Stored records:
○ ○ ○ ○ ○ ○ ○

/-- A status byte's instruction is read back in every state. -/
theorem decode_encode_of_statusRow {i : Instr} {next : MState} (h : statusRow i = some next) (c : Cfg) (m : MState) :
    decode c m (encode c i) = .ok i := by
  cases i
  case noteOff | noteOn | polyAftertouch | controlChange | programChange | channelAftertouch | pitchBend =>
    simp [encode, decode, decodeByte_statusByte, decodeStatus]
  case sysexStart | quarterFrame | songPosition | songSelect | sysexEnd | timingClock | activeSensing | undefF4 | undefF5
      | tuneRequest | undefF9 | midiStart | midiContinue | midiStop | undefFD | systemReset => rfl
  all_goals cases h

/-- The request of a named operation is read back, the opcode numbers being distinct (R104). -/
theorem decode_hostRequest {c : Cfg} (h : c.opcodes.toList.Nodup) (m : MState) (k : HostOp) (a : HostArgs) :
    decode c m (hostRequest c k a) = .ok (k.instr a) := by
  simp [decode, hostRequest, requestBytes, decodeRequest, opcodeOf_code h]

/-- An instruction that no parser state selects is read back in every state. -/
theorem decode_encode_of_dataState_none {c : Cfg} {i : Instr} (hv : c.valid = true) (hw : WellFormed c i = true)
    (h : i.dataState = none) (m : MState) : decode c m (encode c i) = .ok i := by
  cases i
  case hostUnknownOpcode op a =>
    have hop : opcodeOf c op = none := opcodeOf_none_iff.2 (by simpa [WellFormed] using hw)
    simp [encode, decode, requestBytes, decodeRequest, hop]
  case hostInvalidPrefix pfx op a =>
    have hpfx : pfx ≠ c.CMD_PREFIX := by simpa [WellFormed] using hw
    simp [encode, decode, requestBytes, decodeRequest, hpfx]
  case tick lines =>
    have hlen : lines.length = c.NL := by simpa [WellFormed] using hw
    simp [encode, decode, hlen]
  case reset store0 =>
    have hlen : store0.length = c.STORE_SIZE := by simpa [WellFormed] using hw
    simp [encode, decode, hlen]
  case linkErr => rfl
  case getVersion | getFeatures | enterCmdMode | exitCmdMode | getHold | setHold | getVelthr | setVelthr | getSwap | setSwap
      | getHhthr | setHhthr | getBank | setBank | getMap | setMap | forceOutput | readLine =>
    exact decode_hostRequest (valid_opcodes_nodup hv) m _ _
  case dataWaitingForStatus | dataWaitingForNoteOn | dataWaitingForOnVelocity | dataWaitingForNoteOff
      | dataWaitingForOffVelocity | dataWaitingForCCData1 | dataWaitingForCCData2 | dataWaitingForPedalData
      | dataWaitingForData1Only | dataWaitingForData1Of2 | dataWaitingForData2 | dataCollectSysExData => cases h
  all_goals exact decode_encode_of_statusRow rfl c m

/-- Settles O49: a data row is read back in the state that selects it, any other instruction in every state. -/
theorem decodeAfterEncode : Obligations.DecodeAfterEncode := by
  rintro c m i hv hw (hnone | hsome)
  · exact decode_encode_of_dataState_none hv hw hnone m
  · exact decode_encode_of_dataState hsome c

/-! ### Words -/

/-- Settles O51: each word is the encoding of its instruction under REFCFG, and is read back. -/
theorem decodedWords : Obligations.DecodedWords := by
  have hv : refcfg.valid = true := by decide
  exact ⟨decodeAfterEncode refcfg _ (.noteOn 3) hv rfl (.inl rfl), decodeAfterEncode refcfg _ .sysexEnd hv rfl (.inl rfl),
    decodeAfterEncode refcfg _ (.dataWaitingForNoteOn 38) hv rfl (.inr rfl),
    decodeAfterEncode refcfg _ (.setMap ⟨2, 3, 0, 0x2D, 0, 0⟩) hv rfl (.inl rfl),
    decodeAfterEncode refcfg _ (.hostUnknownOpcode 0x7F ⟨7, 0, 0, 0, 0, 0⟩) hv rfl (.inl rfl),
    decodeAfterEncode refcfg _ (.hostInvalidPrefix 0 0 ⟨7, 0, 0, 0, 0, 0⟩) hv rfl (.inl rfl)⟩

end Sys2Proof.Machine
end

section
/-! The MidiParser (40_midi_parser.md): the status and data bytes that touch the parser registers alone (O8 to O11, O15), and the
next state and the output list of every byte (O12, O13). -/
namespace Sys2Proof.Machine

/-! ### Which rows answer a next state -/

/-- A row that makes no store call answers its operation's state. -/
theorem exec_of_not_makesStoreCall {i : Instr} (h : makesStoreCall i = false) (s : State) :
    exec i s = .next (effect i (beginEvent s)) :=
  exec_of_bus_nil (effect_bus_of_not_makesStoreCall h (beginEvent s))

/-- Under a valid CFG every instruction but RESET answers its operation's state: the addresses of its store calls exist. -/
theorem exec_of_ne_reset {i : Instr} (hr : ∀ m, i ≠ .reset m) {s : State} (hv : s.cfg.valid = true) :
    exec i s = .next (effect i (beginEvent s)) := by
  obtain ⟨hcfg, -, -, ops, hbus, -, haddr⟩ := storeStep_effect_of_ne_reset hr (beginEvent s)
  rw [beginEvent_bus, List.nil_append] at hbus
  exact exec_next.2 ⟨rfl, by rw [hbus, hcfg]; exact haddr hv⟩

/-- No byte stands for a RESET. -/
theorem decodeByte_ne_reset (m : MState) (b : Byte) (store0 : List Byte) : decodeByte m b ≠ .reset store0 := by
  intro e
  have henc := (standsFor_decodeByte refcfg m b).encoded
  rw [e] at henc
  cases henc
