-- ==== Sys2Proof/Machine/Recovery.lean ====
section
/-! DEFINITION. Machine/Recovery.lean: the recovery of a segment bus (R69 to R71), the end of a closing left by a
restart (R76), and HM's timers (R101, R103, R107, R112). -/

namespace Sys2Proof.Machine

/-! ### Recovery attempts -/

/-- An attempt of engine `k` is in progress: the engine is RECOVERING and no wait between attempts runs (R69). -/
def State.attemptRuns (s : State) (k : Seg) : Bool :=
  (s.engine k).state == .recovering && (s.engine k).attempt.isNone

/-- The engine enters IDLE from a recovery begun by RESUME (R70): the RESUME is answered DONE, and HM asks for a
probe of every PENDING record on the segment (R96). The arbiter chooses after it, at the end of the event, so these
probes go ahead of a discovery that waited (log entry 37). -/
def State.resumeRecovered (s : State) (k : Seg) : State :=
  let s1 := (s.modEngine k fun e => { e with state := .idle, resumeWaiting := false }).answerResume k .done
  s1.requestProbes (s1.pendingSlots fun r => r.segment == k)

/-- An attempt has freed the bus (R70). -/
def State.attemptSucceeds (s : State) (k : Seg) : State :=
  let s1 := (s.modEngine k fun e => { e with attemptCount := 0, attempt := none }).markFault k
    fun m => { m with recovered := true }
  if (s1.engine k).pausePending then s1.enterPaused k
  else if (s1.engine k).resumeWaiting then s1.resumeRecovered k
  else s1.modEngine k fun e => { e with state := .idle }

/-- RECOVERY_ATTEMPT_SUCCEEDS. -/
def execRecoveryAttemptSucceeds (seg : Seg) (low : LowLines) (s : State) : Host.Outcome State Fault Refusal :=
  .next <| if s.attemptRuns seg then (s.attemptSucceeds seg).settle low else s

/-- An attempt has failed (R69): the count rises, and the wait for the next attempt starts, or at the third
failure the engine enters FAILED. -/
def State.attemptFails (s : State) (k : Seg) : State :=
  let s1 := s.modEngine k fun e =>
    { e with attemptCount := e.attemptCount + 1, attempt := some { limit := Config.attemptWait, elapsed := 0 } }
  if (s1.engine k).attemptCount < Config.maxAttempts then s1 else s1.enterFailed k

/-- RECOVERY_ATTEMPT_FAILS. -/
def execRecoveryAttemptFails (seg : Seg) (s : State) : Host.Outcome State Fault Refusal :=
  .next <| if s.attemptRuns seg then (s.attemptFails seg).conclude else s

/-- ATTEMPT_TIMER_EXPIRY: the next attempt begins, at the rate in force (R69, R64). -/
def execAttemptTimerExpiry (seg : Seg) (s : State) : Host.Outcome State Fault Refusal :=
  .next <|
    if (s.engine seg).state = .recovering ∧ (s.engine seg).attempt.isSome then
      s.modEngine seg fun e => { e with attempt := none, busRate := e.rate }
    else s

/-- The current transaction of engine `k` is one left open by a restart (R76). -/
def State.closingSilently (s : State) (k : Seg) : Bool := (s.engine k).tx.any fun t => t.silent

/-- CLOSING_END: the closing left by a restart is over and nothing is reported (R76). -/
def execClosingEnd (seg : Seg) (low : LowLines) (s : State) : Host.Outcome State Fault Refusal :=
  .next <| if s.closingSilently seg then (s.releaseBus seg).settle low else s

/-! ### The survey and the idle timer (R101, R103) -/

/-- The records a survey pass probes: ABSENT, or BOUND with the used flag clear, on a segment in service; in ascending
order of slot, in which their requests join the probe queues (log entry 33). -/
def State.surveyed (s : State) : List Slot :=
  allSlots.filter fun i =>
    match s.recAt i with
    | some r => s.segInService r.segment && (r.state == .absent || (r.state == .bound && !r.used))
    | none => false

/-- Clear the used flag of every record. -/
def State.clearUsed (s : State) : State :=
  s.setDir { s.dir with slots := mapEach (fun o : Option Record => o.map fun r => { r with used := false }) s.dir.slots }

/-- The survey period of the cadence, in ms (R95, R101). -/
def Health.period (h : Health) : Nat :=
  match h.cadence with
  | .active => h.activePeriod * Config.stepMs
  | .relaxed => h.relaxedPeriod * Config.secondMs

/-- One survey pass (R101). -/
def State.surveyPass (s : State) : State :=
  let s1 := (s.requestProbes s.surveyed).clearUsed
  s1.setHm { s1.hm with surveyLeft := s1.hm.period }

/-- No timer runs while a full reset is held (R115). -/
def State.timed (s : State) (f : State → State) : State := if s.inReset then s else f s

/-- SURVEY_TIMER_EXPIRY. -/
def execSurveyTimerExpiry (low : LowLines) (s : State) : Host.Outcome State Fault Refusal :=
  .next <| s.timed fun s => s.surveyPass.settle low

/-- IDLE_TIMER_EXPIRY: the cadence falls to RELAXED and the timer is left stopped (R103). -/
def execIdleTimerExpiry (s : State) : Host.Outcome State Fault Refusal :=
  .next <| s.timed fun s =>
    if s.hm.idleLeft.isSome then s.setHm { s.hm with cadence := .relaxed, idleLeft := none } else s

/-! ### The hold-off steps (R107) -/

/-- One step of one record's hold-off; at 0 HM asks for its reprobe. -/
def State.holdOffStep (s : State) (i : Slot) : State :=
  match s.recAt i with
  | some r =>
    if r.state = .quarantined ∧ 0 < r.holdOff ∧ s.segInService r.segment then
      let s1 := s.putRec i (some { r with holdOff := r.holdOff - 1 })
      if r.holdOff = 1 then s1.requestProbe i else s1
    else s
  | none => s

/-- The records step in ascending order of slot, so the reprobes of one event join in it (log entry 33). -/
def State.holdOffSteps (s : State) : List Slot → State
  | [] => s
  | i :: rest => (s.holdOffStep i).holdOffSteps rest

/-- STEP_TIMER_EXPIRY. -/
def execStepTimerExpiry (low : LowLines) (s : State) : Host.Outcome State Fault Refusal :=
  .next <| s.timed fun s =>
    ((s.setHm { s.hm with stepRun := 0 }).holdOffSteps allSlots).settle low

/-! ### The absence seconds (R112) -/

/-- The absence age of `r` is counted at this second: ABSENT, on a segment in service, restart notice clear. -/
def State.ageCounts (s : State) (r : Record) : Bool :=
  r.state == .absent && s.segInService r.segment && !s.mp.notice

/-- An age one second later, saturating (R7). -/
def nextAge (n : Nat) : Nat := min (n + 1) Config.maxAbsenceAge

/-- One second of one record: its age rises, and at or past the lifetime HM passes an expiry claim (R112). -/
def State.absenceSecond (s : State) (i : Slot) : State :=
  match s.recAt i with
  | some r =>
    if s.ageCounts r then
      let s1 := s.putRec i (some { r with absenceAge := nextAge r.absenceAge })
      if s.hm.lifetime ≠ 0 ∧ s.hm.lifetime ≤ nextAge r.absenceAge then s1.absenceExpiry i else s1
    else s
  | none => s

def State.absenceSeconds (s : State) : List Slot → State
  | [] => s
  | i :: rest => (s.absenceSecond i).absenceSeconds rest

/-- SECOND_TIMER_EXPIRY. -/
def execSecondTimerExpiry (s : State) : Host.Outcome State Fault Refusal :=
  .next <| s.timed fun s =>
    ((s.setHm { s.hm with secondRun := 0 }).absenceSeconds allSlots).conclude

/-! ### The passing of one ms (log entry 3) -/

/-- A running timer one ms later; it waits at its limit for its expiry. -/
def Timer.tick (t : Timer) : Timer := { t with elapsed := min (t.elapsed + 1) t.limit }

def Engine.tick (e : Engine) : Engine := { e with stall := e.stall.map Timer.tick, attempt := e.attempt.map Timer.tick }

def Health.tick (h : Health) : Health :=
  { h with surveyLeft := h.surveyLeft - 1, idleLeft := h.idleLeft.map fun n => n - 1,
           stepRun := min (h.stepRun + 1) Config.stepMs, secondRun := min (h.secondRun + 1) Config.secondMs }

/-- One ms: every running timer advances and nothing else changes. -/
def State.tick (s : State) : State :=
  s.timed fun s =>
    ((s.setCtx { s.up.ctx with hold := s.up.ctx.hold.map Timer.tick }).setEng (s.eng.map Engine.tick)).setHm s.hm.tick

end Sys2Proof.Machine
end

○ ○ ○ ○ ○ ○ ○

(WHAT YOU ARE ASKED TO DO): Taking the lines above, repeat exactly those from the line that contains "attemptCount := e.attemptCount" through the line that contains "def execRecoveryAttemptFails (seg", and both of those lines as well. Include nothing else.

(EXERCISE OUTPUT):
    { e with attemptCount := e.attemptCount + 1, attempt := some { limit := Config.attemptWait, elapsed := 0 } }
  if (s1.engine k).attemptCount < Config.maxAttempts then s1 else s1.enterFailed k

/-- RECOVERY_ATTEMPT_FAILS. -/
def execRecoveryAttemptFails (seg : Seg) (s : State) : Host.Outcome State Fault Refusal :=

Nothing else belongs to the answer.